- _Supplied entries_:
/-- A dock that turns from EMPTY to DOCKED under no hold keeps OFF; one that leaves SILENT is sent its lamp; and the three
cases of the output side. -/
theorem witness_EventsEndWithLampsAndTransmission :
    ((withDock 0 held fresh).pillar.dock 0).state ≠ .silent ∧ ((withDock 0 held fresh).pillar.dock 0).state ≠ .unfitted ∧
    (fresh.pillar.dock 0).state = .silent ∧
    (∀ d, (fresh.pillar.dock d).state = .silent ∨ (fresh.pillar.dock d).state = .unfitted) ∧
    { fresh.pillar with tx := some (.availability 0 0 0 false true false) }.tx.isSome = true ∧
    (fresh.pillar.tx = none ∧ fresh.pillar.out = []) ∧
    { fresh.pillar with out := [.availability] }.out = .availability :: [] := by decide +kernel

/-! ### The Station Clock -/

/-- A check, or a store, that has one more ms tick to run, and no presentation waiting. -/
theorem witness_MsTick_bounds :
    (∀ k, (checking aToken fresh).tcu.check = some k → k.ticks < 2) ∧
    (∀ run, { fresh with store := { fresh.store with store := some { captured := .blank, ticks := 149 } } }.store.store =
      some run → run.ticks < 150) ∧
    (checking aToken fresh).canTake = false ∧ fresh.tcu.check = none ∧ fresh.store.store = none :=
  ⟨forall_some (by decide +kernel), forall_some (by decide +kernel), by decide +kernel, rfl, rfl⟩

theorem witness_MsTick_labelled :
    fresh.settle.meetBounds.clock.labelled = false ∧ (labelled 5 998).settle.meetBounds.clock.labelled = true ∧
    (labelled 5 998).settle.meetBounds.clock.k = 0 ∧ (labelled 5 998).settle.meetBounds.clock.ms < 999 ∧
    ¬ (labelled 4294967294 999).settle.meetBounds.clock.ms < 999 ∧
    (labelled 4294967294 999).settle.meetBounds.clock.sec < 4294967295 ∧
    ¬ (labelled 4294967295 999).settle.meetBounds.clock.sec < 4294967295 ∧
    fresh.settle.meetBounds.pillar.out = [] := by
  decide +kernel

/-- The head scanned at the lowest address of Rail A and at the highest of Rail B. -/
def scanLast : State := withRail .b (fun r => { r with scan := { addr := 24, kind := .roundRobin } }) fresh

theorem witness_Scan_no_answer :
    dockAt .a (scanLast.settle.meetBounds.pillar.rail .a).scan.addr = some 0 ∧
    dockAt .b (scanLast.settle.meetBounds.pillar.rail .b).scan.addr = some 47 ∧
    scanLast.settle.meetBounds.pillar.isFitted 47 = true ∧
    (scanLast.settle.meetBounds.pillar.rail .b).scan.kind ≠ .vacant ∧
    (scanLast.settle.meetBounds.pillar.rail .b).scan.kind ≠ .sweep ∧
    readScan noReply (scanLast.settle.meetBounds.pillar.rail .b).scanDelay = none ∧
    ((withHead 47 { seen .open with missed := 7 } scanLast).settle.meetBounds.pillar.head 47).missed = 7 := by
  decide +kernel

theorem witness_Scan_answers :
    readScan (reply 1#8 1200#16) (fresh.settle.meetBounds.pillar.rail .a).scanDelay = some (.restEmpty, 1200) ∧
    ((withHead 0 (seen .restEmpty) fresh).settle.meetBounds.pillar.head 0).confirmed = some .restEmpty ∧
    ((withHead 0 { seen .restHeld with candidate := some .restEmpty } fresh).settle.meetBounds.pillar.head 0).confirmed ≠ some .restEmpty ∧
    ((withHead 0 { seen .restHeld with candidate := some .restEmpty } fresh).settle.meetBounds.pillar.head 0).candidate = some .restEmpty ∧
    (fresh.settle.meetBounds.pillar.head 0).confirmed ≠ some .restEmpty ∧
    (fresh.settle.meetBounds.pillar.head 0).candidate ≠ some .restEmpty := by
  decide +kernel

---

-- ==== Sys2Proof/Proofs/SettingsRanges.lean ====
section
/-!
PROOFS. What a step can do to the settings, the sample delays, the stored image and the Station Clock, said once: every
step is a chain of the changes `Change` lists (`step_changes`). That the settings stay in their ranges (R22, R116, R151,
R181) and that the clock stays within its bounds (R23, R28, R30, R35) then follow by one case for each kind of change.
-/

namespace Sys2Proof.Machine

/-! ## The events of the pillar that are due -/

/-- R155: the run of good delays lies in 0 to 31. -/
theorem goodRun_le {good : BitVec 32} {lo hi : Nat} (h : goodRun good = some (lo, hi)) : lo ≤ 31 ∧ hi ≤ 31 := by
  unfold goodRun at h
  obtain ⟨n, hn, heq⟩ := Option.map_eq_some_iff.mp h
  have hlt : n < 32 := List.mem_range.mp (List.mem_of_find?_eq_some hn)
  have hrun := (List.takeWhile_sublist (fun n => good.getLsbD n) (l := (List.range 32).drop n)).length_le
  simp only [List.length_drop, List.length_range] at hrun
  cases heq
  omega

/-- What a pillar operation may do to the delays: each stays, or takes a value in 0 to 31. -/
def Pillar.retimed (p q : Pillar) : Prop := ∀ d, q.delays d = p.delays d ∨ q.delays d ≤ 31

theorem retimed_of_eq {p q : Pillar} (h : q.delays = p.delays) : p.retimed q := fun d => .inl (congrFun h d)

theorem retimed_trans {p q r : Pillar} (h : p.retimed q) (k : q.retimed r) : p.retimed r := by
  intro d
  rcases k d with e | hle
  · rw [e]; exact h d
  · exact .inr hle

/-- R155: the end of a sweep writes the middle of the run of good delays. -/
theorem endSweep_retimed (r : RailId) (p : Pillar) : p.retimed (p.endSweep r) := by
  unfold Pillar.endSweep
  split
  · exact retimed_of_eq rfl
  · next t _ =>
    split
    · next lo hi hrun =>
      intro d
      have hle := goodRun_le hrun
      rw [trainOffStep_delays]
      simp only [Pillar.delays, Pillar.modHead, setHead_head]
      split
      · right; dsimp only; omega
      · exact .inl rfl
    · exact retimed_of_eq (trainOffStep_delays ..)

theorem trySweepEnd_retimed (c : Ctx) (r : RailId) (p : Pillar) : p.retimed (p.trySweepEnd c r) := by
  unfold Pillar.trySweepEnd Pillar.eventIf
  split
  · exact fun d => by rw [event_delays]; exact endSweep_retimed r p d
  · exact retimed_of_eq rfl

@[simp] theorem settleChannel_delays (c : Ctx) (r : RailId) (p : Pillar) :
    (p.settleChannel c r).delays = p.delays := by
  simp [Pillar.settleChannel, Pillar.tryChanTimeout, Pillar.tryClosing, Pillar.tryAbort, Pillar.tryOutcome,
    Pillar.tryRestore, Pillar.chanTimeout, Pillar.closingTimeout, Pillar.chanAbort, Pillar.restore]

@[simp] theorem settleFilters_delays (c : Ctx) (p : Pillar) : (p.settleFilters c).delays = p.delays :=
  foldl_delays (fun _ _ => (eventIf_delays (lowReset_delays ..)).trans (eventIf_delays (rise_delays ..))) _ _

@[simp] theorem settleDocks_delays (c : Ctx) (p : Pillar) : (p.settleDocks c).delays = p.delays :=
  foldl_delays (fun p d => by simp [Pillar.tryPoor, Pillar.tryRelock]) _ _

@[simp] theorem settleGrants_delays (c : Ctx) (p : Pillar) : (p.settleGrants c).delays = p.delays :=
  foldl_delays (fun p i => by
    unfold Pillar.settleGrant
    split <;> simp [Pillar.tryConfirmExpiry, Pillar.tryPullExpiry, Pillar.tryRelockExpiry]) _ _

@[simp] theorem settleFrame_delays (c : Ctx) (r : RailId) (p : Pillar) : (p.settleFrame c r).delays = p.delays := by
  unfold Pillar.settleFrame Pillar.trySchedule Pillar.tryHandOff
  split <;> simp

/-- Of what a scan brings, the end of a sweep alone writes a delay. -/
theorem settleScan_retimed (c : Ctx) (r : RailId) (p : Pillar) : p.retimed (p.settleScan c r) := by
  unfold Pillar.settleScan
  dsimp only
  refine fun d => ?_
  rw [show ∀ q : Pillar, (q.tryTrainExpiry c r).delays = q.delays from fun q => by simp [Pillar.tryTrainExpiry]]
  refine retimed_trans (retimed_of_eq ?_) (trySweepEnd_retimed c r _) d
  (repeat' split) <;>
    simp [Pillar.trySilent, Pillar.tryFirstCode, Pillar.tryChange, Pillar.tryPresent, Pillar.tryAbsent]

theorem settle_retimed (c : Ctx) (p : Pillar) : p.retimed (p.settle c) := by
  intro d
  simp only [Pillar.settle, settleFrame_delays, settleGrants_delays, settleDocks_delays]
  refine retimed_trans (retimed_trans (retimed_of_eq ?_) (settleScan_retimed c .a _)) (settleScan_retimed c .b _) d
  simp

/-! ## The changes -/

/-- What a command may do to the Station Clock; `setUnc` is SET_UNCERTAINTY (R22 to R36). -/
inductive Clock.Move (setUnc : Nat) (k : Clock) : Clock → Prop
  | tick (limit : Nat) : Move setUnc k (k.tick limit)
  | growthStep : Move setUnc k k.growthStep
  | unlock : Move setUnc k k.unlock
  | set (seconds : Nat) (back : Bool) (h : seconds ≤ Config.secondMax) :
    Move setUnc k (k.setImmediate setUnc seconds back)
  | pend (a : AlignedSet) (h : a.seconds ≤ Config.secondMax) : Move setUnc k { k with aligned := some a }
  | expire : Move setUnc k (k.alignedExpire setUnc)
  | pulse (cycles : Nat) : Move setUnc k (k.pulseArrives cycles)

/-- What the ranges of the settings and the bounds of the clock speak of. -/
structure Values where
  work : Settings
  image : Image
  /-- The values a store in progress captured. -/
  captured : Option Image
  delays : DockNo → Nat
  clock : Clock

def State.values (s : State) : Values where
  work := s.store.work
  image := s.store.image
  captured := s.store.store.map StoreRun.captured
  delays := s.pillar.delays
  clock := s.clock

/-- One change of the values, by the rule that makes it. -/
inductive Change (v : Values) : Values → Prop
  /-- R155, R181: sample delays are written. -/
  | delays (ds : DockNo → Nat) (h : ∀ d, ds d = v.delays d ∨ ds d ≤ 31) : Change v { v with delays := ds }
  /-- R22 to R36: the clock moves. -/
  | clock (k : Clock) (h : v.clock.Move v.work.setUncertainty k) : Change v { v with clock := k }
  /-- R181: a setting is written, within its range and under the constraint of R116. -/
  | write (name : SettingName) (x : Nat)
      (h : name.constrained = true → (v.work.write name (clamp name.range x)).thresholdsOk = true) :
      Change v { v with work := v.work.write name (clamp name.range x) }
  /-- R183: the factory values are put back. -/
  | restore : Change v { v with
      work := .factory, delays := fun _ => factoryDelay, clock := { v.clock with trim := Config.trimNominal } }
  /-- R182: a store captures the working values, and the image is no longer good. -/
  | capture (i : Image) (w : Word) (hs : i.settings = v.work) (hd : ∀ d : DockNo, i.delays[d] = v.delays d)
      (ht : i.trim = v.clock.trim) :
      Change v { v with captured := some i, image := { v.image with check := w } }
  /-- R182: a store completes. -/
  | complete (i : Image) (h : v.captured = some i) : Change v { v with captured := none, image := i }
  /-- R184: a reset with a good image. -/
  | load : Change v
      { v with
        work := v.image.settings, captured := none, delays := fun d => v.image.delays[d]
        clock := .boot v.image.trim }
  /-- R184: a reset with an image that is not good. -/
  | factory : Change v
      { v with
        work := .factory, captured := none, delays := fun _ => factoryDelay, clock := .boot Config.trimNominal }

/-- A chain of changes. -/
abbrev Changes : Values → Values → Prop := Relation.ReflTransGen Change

- _Task requirements_: Using the material above, transcribe exactly the lines from the line with "and the three" to the line with "(fresh.pillar.tx = none"; both count, and nothing else goes in.

- _The completed task_:
/-- A dock that turns from EMPTY to DOCKED under no hold keeps OFF; one that leaves SILENT is sent its lamp; and the three
cases of the output side. -/
theorem witness_EventsEndWithLampsAndTransmission :
    ((withDock 0 held fresh).pillar.dock 0).state ≠ .silent ∧ ((withDock 0 held fresh).pillar.dock 0).state ≠ .unfitted ∧
    (fresh.pillar.dock 0).state = .silent ∧
    (∀ d, (fresh.pillar.dock d).state = .silent ∨ (fresh.pillar.dock d).state = .unfitted) ∧
    { fresh.pillar with tx := some (.availability 0 0 0 false true false) }.tx.isSome = true ∧
    (fresh.pillar.tx = none ∧ fresh.pillar.out = []) ∧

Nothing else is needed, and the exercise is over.